Ciúme, inveja e ódio são sentimentos que existem desde os primórdios da civilização humana, estando a Bíblia repleta de exemplos. A inveja tem até traços físicos, como os pintados por Ovídio em As Metamorfoses, II: lábios lívidos, esquálidos e descarnados como um cão; seus olhos são vermelhos e não encara ninguém de frente. Aliás, a personificação da inveja teve como protótipo a figura da deusa Invídia. Veja a estória: a gananciosa Aglauro, filha do rei de Atenas, sentia grande ciúme de sua irmã Herse. Por isso, foi punida pela deusa Invídia e transformada em pedra mais tarde por Mercúrio. Todos conhecem a estória de Atreu e Tiestes, cujas trajetórias de traições e crimes preenchem uma lista enorme. Ainda jovens, mataram seu meio-irmão Crisipo. Adiante, Tiestes torna-se amante de sua cunhada, Aérope, levando o irmão Atreu a matar três filhos de Tiestes e a servi-los a ele numa bandeja. Para vingar-se, Tiestes, seguindo as instruções de um oráculo, emprenha a sua própria filha, gerando Egisto, que mais tarde viria a assassinar Atreu.
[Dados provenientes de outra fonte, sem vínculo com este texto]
theorem afterHeldRead_resetIn (s : State) (tx : Transaction) (bs : List Byte) (r : Running) :
    (afterHeldRead s tx bs r).resetIn = s.resetIn := by
  simp [afterHeldRead]

/-- A held command with a listed answer, from its WRITE phase to its DECODE phase. -/
theorem runsTo_afterHeldRead {s : State} {r : Running} {tx : Transaction} {bs : List Byte} {rs : List ReadAnswer}
    (hreset : s.resetIn = false) (hseq : s.seq = .busy r) (hph : r.txph = .write) (hturn : s.turn r = .bus tx)
    (hd : tx.d = 0) (hn : 0 < tx.n) (hissued : readIssued s s.nextStatus) (hans : s.readAnswers = .bytes bs :: rs)
    (hlen : bs.length = tx.n) : runsTo 2 s (afterHeldRead s tx bs r) := by
  have hwrite := step_of_writePhase hreset hseq hph hturn
  rw [writePhase_of_hold hd hn] at hwrite
  have htx : ((sendCommand s tx).setSeq (.busy { r with txph := .read })).currentTx { r with txph := .read } = some tx :=
    currentTx_congr (State.currentTx_of_turn_bus hturn) (by simp) (by simp) .read
  have hread := step_of_readPhase (by simpa using hreset) (State.setSeq_seq _ _) rfl htx
  rw [readPhase_of_returns (bs := bs) (by simpa [readIssued, Reg.of] using hissued)
    (State.nextBytes_exact (rest := rs) (by simpa using hans) hlen), State.setSeq_devAddr, sendCommand_devAddr] at hread
  exact runsTo_add (runsTo_one hwrite) (runsTo_one hread)

end Sys2Proof.Proofs.Runs
end

section
/-! RESET and BEGIN (spec/41_init_reset.md): the decode steps that take a device register into REGBUF, the two operations'
completions, and both operations from acceptance to completion. -/

namespace Sys2Proof.Proofs.InitReset

open Sys2Proof Sys2Proof.Machine Sys2Proof.Claims Sys2Proof.Proofs.Steps Sys2Proof.Proofs.StateRules
  Sys2Proof.Proofs.Encoding Sys2Proof.Proofs.BusPhases Sys2Proof.Proofs.Sequence Sys2Proof.Proofs.Runs

/-! ## The decode steps -/

/-- Settles O31: at each of the seven places a transaction is current, in its DECODE phase. -/
theorem registerReadsGoToRegbuf : Obligations.RegisterReadsGoToRegbuf := fun arg s =>
  ⟨exec_of_decodePhase (s := s) (r := ⟨0x1, arg, 0, .decode⟩) rfl rfl rfl,
    exec_of_decodePhase (s := s) (r := ⟨0x1, arg, 1, .decode⟩) rfl rfl rfl,
    exec_of_decodePhase (s := s) (r := ⟨0x5, arg, 0, .decode⟩) rfl rfl rfl,
    exec_of_decodePhase (s := s) (r := ⟨0x7, arg, 0, .decode⟩) rfl rfl rfl,
    exec_of_decodePhase (s := s) (r := ⟨0x7, arg, 1, .decode⟩) rfl rfl rfl,
    exec_of_decodePhase (s := s) (r := ⟨0x8, arg, 0, .decode⟩) rfl rfl rfl,
    exec_of_decodePhase (s := s) (r := ⟨0x8, arg, 1, .decode⟩) rfl rfl rfl⟩

/-! ## Completion -/

/-- Settles O33: RESET is past its one transaction, and its completion looks at WSTAT. -/
theorem resetCompletion : Obligations.ResetCompletion := by
  intro arg s hseq
  refine ⟨_, exec_of_turn_finish rfl hseq (turn_of_opLength_le (Nat.le_refl 1)), ?_, rfl⟩
  rw [← writeOk_eq]
  exact completedWith_statusComplete s.txOk s.firstErr s.status

/-- The byte makes BEGIN fail when it is not 0x3A, but with CHECK_READ only when its read's write succeeded (R131, R132). -/
theorem beginFatal_iff (variant : BeginVariant) (wstat regbuf : Byte) :
    beginFatal variant (writeOk wstat) regbuf = true ↔ regbuf ≠ 0x3A ∧ (variant = .ignoreRead ∨ wstat = 0) := by
  cases variant <;> simp [beginFatal, writeOk_eq, Config.cfgDefault, and_comm]

/-- BEGIN completes without its second transaction when its first write failed (R131). -/
theorem finishBegin_of_beginStops {s : State} {r : Running} (h : beginStops s r = true) :
    finishBegin r s = s.complete false .busWrite := by
  rw [finishBegin, if_pos h]

/-- After both transactions BEGIN completes by the byte in REGBUF (R131, R255). -/
theorem finishBegin_of_ustep_ne_one {s : State} {r : Running} (h : r.ustep ≠ 1) :
    finishBegin r s =
      if s.regBuf.val ≠ 0x3A ∧ (s.params.beginVariant = .ignoreRead ∨ s.wstat.val = 0) then
        s.complete false (if s.firstErr = .none then .configMismatch else s.firstErr)
      else s.complete true s.firstErr := by
  have hstops : ¬ beginStops s r = true := fun hs => by
    obtain ⟨-, hone, -⟩ := beginStops_iff.1 hs
    exact h hone
  simp only [finishBegin, if_neg hstops, State.txOk, beginFatal_iff]

/-- Settles O34: BEGIN's turn is its completion at both places, and the comparison decides at the second. -/
theorem beginCompletion : Obligations.BeginCompletion := by
  intro arg s
  constructor
  · intro hseq herr
    have hstops : beginStops s ⟨0x1, arg, 1, .write⟩ = true := beginStops_iff.2 ⟨rfl, rfl, herr⟩
    exact ⟨_, (exec_of_turn_finish rfl hseq (turn_of_beginStops rfl rfl hstops)).trans
      (congrArg Host.Outcome.next (finishBegin_of_beginStops hstops)),
      completedWith_statusComplete false .busWrite s.status, rfl⟩
  · intro hseq
    refine ⟨_, (exec_of_turn_finish rfl hseq (turn_of_opLength_le (Nat.le_refl 2))).trans
      (congrArg Host.Outcome.next (finishBegin_of_ustep_ne_one (r := ⟨0x1, arg, 2, .write⟩) (by simp))), ?_⟩
    split
    case isTrue hfatal =>
      obtain ⟨hne, hvar⟩ := hfatal
      refine ⟨rfl, fun heq => absurd heq hne, fun _ hcheck hfail => ?_, fun _ _ => ?_⟩
      · exact absurd hvar (by simpa [hcheck] using hfail)
      · have h := completedWith_statusComplete false (if s.firstErr = .none then .configMismatch else s.firstErr) s.status
        rwa [apply_ite ErrCode.code] at h
    case isFalse hok =>
      have h := completedWith_statusComplete true s.firstErr s.status
      exact ⟨rfl, fun _ => h, fun _ _ _ => h, fun hne hvar => absurd ⟨hne, hvar⟩ hok⟩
A inveja entre irmãos é um dos temas bastante explorados pela Bíblia. Nos Livros Históricos – 2º Livro de Samuel - está a história dos filhos de Davi, Absalão, Amnon e Tamar. Absalão revoltou-se com a atitude de Amnon que, num ato insano, estuprou a própria irmã, Tamar. Isto fez com que Absalão armasse uma emboscada e matasse Amnon. Mas há quem diga que, independentemente deste fato, muito antes, havia uma briga de foice entre os dois envolvendo o criatório de ovelhas. No Livro dos Juízes, Abimeleque, para se tornar rei, mata os seus setenta irmãos de uma só vez. Enfim, o caso de Caim, que matou o irmão Abel, episódio bastante conhecido de todos.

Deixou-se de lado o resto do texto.